/-- TRAIN_ATTEMPT_END: an attempt has run its 156,250 ticks: timed out if valid training frames came, silent otherwise; counted,
and after the eighth TRAIN_FAIL and PRESET, with back-off if all were silent; a silent retry doubles W (R134, R135). -/
def State.trainAttemptEnd (s : State) (l : Nat) (frames : Bool) : State :=
  if s.laneState l != .train || !s.elapsed (s.lane l).attemptAt 156250 then s
  else
    let x := s.lane l
    let s := s.wr F.LN_TRAIN_STAT_LAST l (if frames then 1 else 2)
    let s := if frames then s.wr F.LN_TRAIN_STAT_PARTNER l 1 else s
    if x.retry then
      if frames then (s.wr F.LN_TRAIN_STAT_BACKOFF l 0).enterPreset l
      else
        let s := s.wr F.LN_TRAIN_STAT_W_S l (min (2 * s.rd F.LN_TRAIN_STAT_W_S l) 16)
        (s.enterPreset l).modLane l fun y => { y with waitFrom := s.now }
    else
      let n := s.rd F.LN_TRAIN_STAT_ATTEMPTS l + 1
      let timedOut := x.timedOut || frames
      let s := (s.wr F.LN_TRAIN_STAT_ATTEMPTS l n).modLane l fun y => { y with timedOut := timedOut }
      if n < 8 then s.startAttempt l
      else
        let s := (s.raise F.LN_STICKY_TRAIN_FAIL l).enterPreset l
        if timedOut then s
        else
          ((s.wr F.LN_TRAIN_STAT_BACKOFF l 1).wr F.LN_TRAIN_STAT_W_S l 1).modLane l fun y => { y with waitFrom := s.now }

/-- The wait W of the back-off has elapsed in PRESET, or in the ACQUIRE a lane in PRESET passes through (R135). -/
def State.retryDue (s : State) (l : Nat) : Bool :=
  s.on F.LN_TRAIN_STAT_BACKOFF l && !s.cfgOn F.LN_TRAIN_CTRL_BACKOFF_DIS l &&
    (s.laneState l == .preset || (s.laneState l == .acquire && (s.lane l).toPreset)) &&
    s.cfg F.LN_LOOP_MODE l == 0 &&
    s.elapsed (s.lane l).waitFrom (s.rd F.LN_TRAIN_STAT_W_S l * ticksPerSecond)

/-- BACKOFF_RETRY: W has elapsed and one more attempt starts (R126, R135). -/
def State.backoffRetry (s : State) (l : Nat) : State :=
  if s.retryDue l then (s.startAttempt l).modLane l fun x => { x with retry := true } else s

/-- Effect of LN_TRAIN_CTRL.RESTART: training ends and is cleared; a new attempt at the next boundary, but none in LOS (R136). -/
def State.restartTraining (s : State) (l : Nat) : State :=
  if !s.on F.LN_CFG_TRAIN_EN l || s.laneState l == .off then s
  else
    let s := s.clearTraining l
    if s.laneState l == .los then s else s.later (.laneTrain l)

/-- At the boundary the new attempt starts, unless a loopback is enabled or the lane has met LOS (R136, R138). -/
def State.laneTrainAt (s : State) (l : Nat) : State :=
  if s.laneTrains l && s.cfg F.LN_LOOP_MODE l == 0 && s.laneState l != .los && s.laneState l != .off then s.startAttempt l
  else s

/-- Effect of a write of BACKOFF_DIS: while 1 no retries; clearing it lets W run again from the boundary at which the clear takes
effect (R135). -/
def State.setBackoffDis (s : State) (l : Nat) (on : Bool) : State :=
  let s := s.wrBool F.LN_TRAIN_CTRL_BACKOFF_DIS l on
  if !on && s.cfgOn F.LN_TRAIN_CTRL_BACKOFF_DIS l then s.modLane l fun x => { x with waitFrom := s.now + 1 } else s

/-! ### Loopbacks (R138, R144, R145) -/

/-- Effect of LN_LOOP with a mode of 1 to 3: it takes effect at the next boundary. -/
def State.setLoop (s : State) (l mode : Nat) (squelch : Bool) : State :=
  ((s.wr F.LN_LOOP_MODE l mode).wrBool F.LN_LOOP_TX_SQ l squelch).later (.loopOn l mode)

/-- Effect of LN_LOOP with MODE 0. -/
def State.releaseLoop (s : State) (l : Nat) : State := (s.wr F.LN_LOOP_MODE l 0).later (.loopOff l)

/-- A loopback that was enabled is released: a trained lane starts a new attempt, with its training cleared, if a signal is present;
otherwise the lane acquires its own input again after mode 1 or 3 (R126, R136, R138, R146). -/
def State.loopOffAt (s : State) (l : Nat) : State :=
  let was := (s.lane l).enabled
  if s.laneState l == .off || s.rd F.LN_LOOP_MODE l != 0 || was == 0 then s
  else
    let s := (s.wr F.LN_STAT_LOOP_ON l 0).modLane l fun x => { x with loop := 0, enabled := 0 }
    let s := if s.laneTrains l then s.clearTraining l else s
    if s.laneTrains l && s.on F.LN_STAT_SIGNAL l then (s.raiseIf (s.laneState l == .los) F.LN_STICKY_SIG_OK l).startAttempt l
    else if (was == 1 || was == 3) && s.laneState l != .los then
      (s.enterLane l .acquire).modLane l fun x => { x with toPreset := false }
    else s

/-- A loopback takes effect, if MODE still selects it and did not before: an attempt in progress ends uncounted in ACQUIRE (R138); mode 1
acquires the looped path; mode 3 is in DATA at once; either leaves LOS; mode 2 runs only in DATA or PRESET, and after mode 1 or 3 the
lane acquires its own input first (R144 to R146). -/
def State.loopOnAt (s : State) (l mode : Nat) : State :=
  let was := (s.lane l).enabled
  if mode == 0 then s.loopOffAt l
  else if s.laneState l == .off || s.rd F.LN_LOOP_MODE l != mode || was == mode then s
  else
    let s := s.modLane l fun x => { x with enabled := mode }
    let s := if s.laneState l == .train then
        (s.enterLane l .acquire).modLane l fun x => { x with toPreset := true }
      else s
    let s := if was != 0 && s.laneTrains l then s.clearTraining l else s
    let s := s.raiseIf (s.laneState l == .los && mode != 2) F.LN_STICKY_SIG_OK l
    match mode with
    | 1 => ((s.modLane l fun x => { x with loop := 1 }).enterLane l .acquire).wr F.LN_STAT_LOOP_ON l 1
    | 3 => ((s.modLane l fun x => { x with loop := 3 }).enterLane l .data).wr F.LN_STAT_LOOP_ON l 1
    | 2 =>
      let s := s.modLane l fun x => { x with loop := 0 }
      let s := if was == 1 || was == 3 then (s.enterLane l .acquire).modLane l fun x => { x with toPreset := false } else s
      if s.laneReceives l then (s.modLane l fun x => { x with loop := 2 }).wr F.LN_STAT_LOOP_ON l 1
      else s.wr F.LN_STAT_LOOP_ON l 0
    | _ => s

/-- A far-end loopback ends for want of a signal; MODE still reads 2 (R145). -/
def State.loopLostAt (s : State) (l : Nat) : State :=
  if (s.lane l).loop == 2 then
    ((s.wr F.LN_STAT_LOOP_ON l 0).modLane l fun x => { x with loop := 0 }).raise F.LN_STICKY_LOOP_LOST l
  else s

/-! ### Patterns and injection (R139 to R143) -/

/-- LN_STAT.PAT_BAD: generator or checker code not valid, enabled or not (R139). -/
def State.patBad (s : State) (l : Nat) : Bool :=
  !s.patternValid l (s.rd F.LN_PAT_GEN_PAT l) || !s.patternValid l (s.rd F.LN_PAT_CHK_PAT l)

/-- PAT_SYNC: 256 consecutive error-free bits of the pattern or its complement (R141). -/
def State.patSync (s : State) (l bits : Nat) (inverted : Bool) : State :=
  if bits < 256 || !s.checking l || s.on F.LN_STAT_PAT_LOCK l then s
  else ((s.wr F.LN_STAT_PAT_LOCK l 1).wrBool F.LN_STAT_PAT_INV l inverted).raise F.LN_STICKY_PAT_SYNC l

/-- PAT_SYNC_LOSS: 32 or more errors in 256 compared bits (R141). -/
def State.patSyncLoss (s : State) (l errors : Nat) : State :=
  if errors < 32 || !s.on F.LN_STAT_PAT_LOCK l then s
  else (s.wr F.LN_STAT_PAT_LOCK l 0).raise F.LN_STICKY_PAT_SYNC_LOSS l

-- -- --

— What is required —
Retype exactly the span of lines from the one with "if frames then (s.wr" through the one with "let s := s.wrBool"; include both ends and omit the rest of the material.

— Exercise solution —
      if frames then (s.wr F.LN_TRAIN_STAT_BACKOFF l 0).enterPreset l
      else
        let s := s.wr F.LN_TRAIN_STAT_W_S l (min (2 * s.rd F.LN_TRAIN_STAT_W_S l) 16)
        (s.enterPreset l).modLane l fun y => { y with waitFrom := s.now }
    else
      let n := s.rd F.LN_TRAIN_STAT_ATTEMPTS l + 1
      let timedOut := x.timedOut || frames
      let s := (s.wr F.LN_TRAIN_STAT_ATTEMPTS l n).modLane l fun y => { y with timedOut := timedOut }
      if n < 8 then s.startAttempt l
      else
        let s := (s.raise F.LN_STICKY_TRAIN_FAIL l).enterPreset l
        if timedOut then s
        else
          ((s.wr F.LN_TRAIN_STAT_BACKOFF l 1).wr F.LN_TRAIN_STAT_W_S l 1).modLane l fun y => { y with waitFrom := s.now }

/-- The wait W of the back-off has elapsed in PRESET, or in the ACQUIRE a lane in PRESET passes through (R135). -/
def State.retryDue (s : State) (l : Nat) : Bool :=
  s.on F.LN_TRAIN_STAT_BACKOFF l && !s.cfgOn F.LN_TRAIN_CTRL_BACKOFF_DIS l &&
    (s.laneState l == .preset || (s.laneState l == .acquire && (s.lane l).toPreset)) &&
    s.cfg F.LN_LOOP_MODE l == 0 &&
    s.elapsed (s.lane l).waitFrom (s.rd F.LN_TRAIN_STAT_W_S l * ticksPerSecond)

/-- BACKOFF_RETRY: W has elapsed and one more attempt starts (R126, R135). -/
def State.backoffRetry (s : State) (l : Nat) : State :=
  if s.retryDue l then (s.startAttempt l).modLane l fun x => { x with retry := true } else s

/-- Effect of LN_TRAIN_CTRL.RESTART: training ends and is cleared; a new attempt at the next boundary, but none in LOS (R136). -/
def State.restartTraining (s : State) (l : Nat) : State :=
  if !s.on F.LN_CFG_TRAIN_EN l || s.laneState l == .off then s
  else
    let s := s.clearTraining l
    if s.laneState l == .los then s else s.later (.laneTrain l)

/-- At the boundary the new attempt starts, unless a loopback is enabled or the lane has met LOS (R136, R138). -/
def State.laneTrainAt (s : State) (l : Nat) : State :=
  if s.laneTrains l && s.cfg F.LN_LOOP_MODE l == 0 && s.laneState l != .los && s.laneState l != .off then s.startAttempt l
  else s

/-- Effect of a write of BACKOFF_DIS: while 1 no retries; clearing it lets W run again from the boundary at which the clear takes
effect (R135). -/
def State.setBackoffDis (s : State) (l : Nat) (on : Bool) : State :=
  let s := s.wrBool F.LN_TRAIN_CTRL_BACKOFF_DIS l on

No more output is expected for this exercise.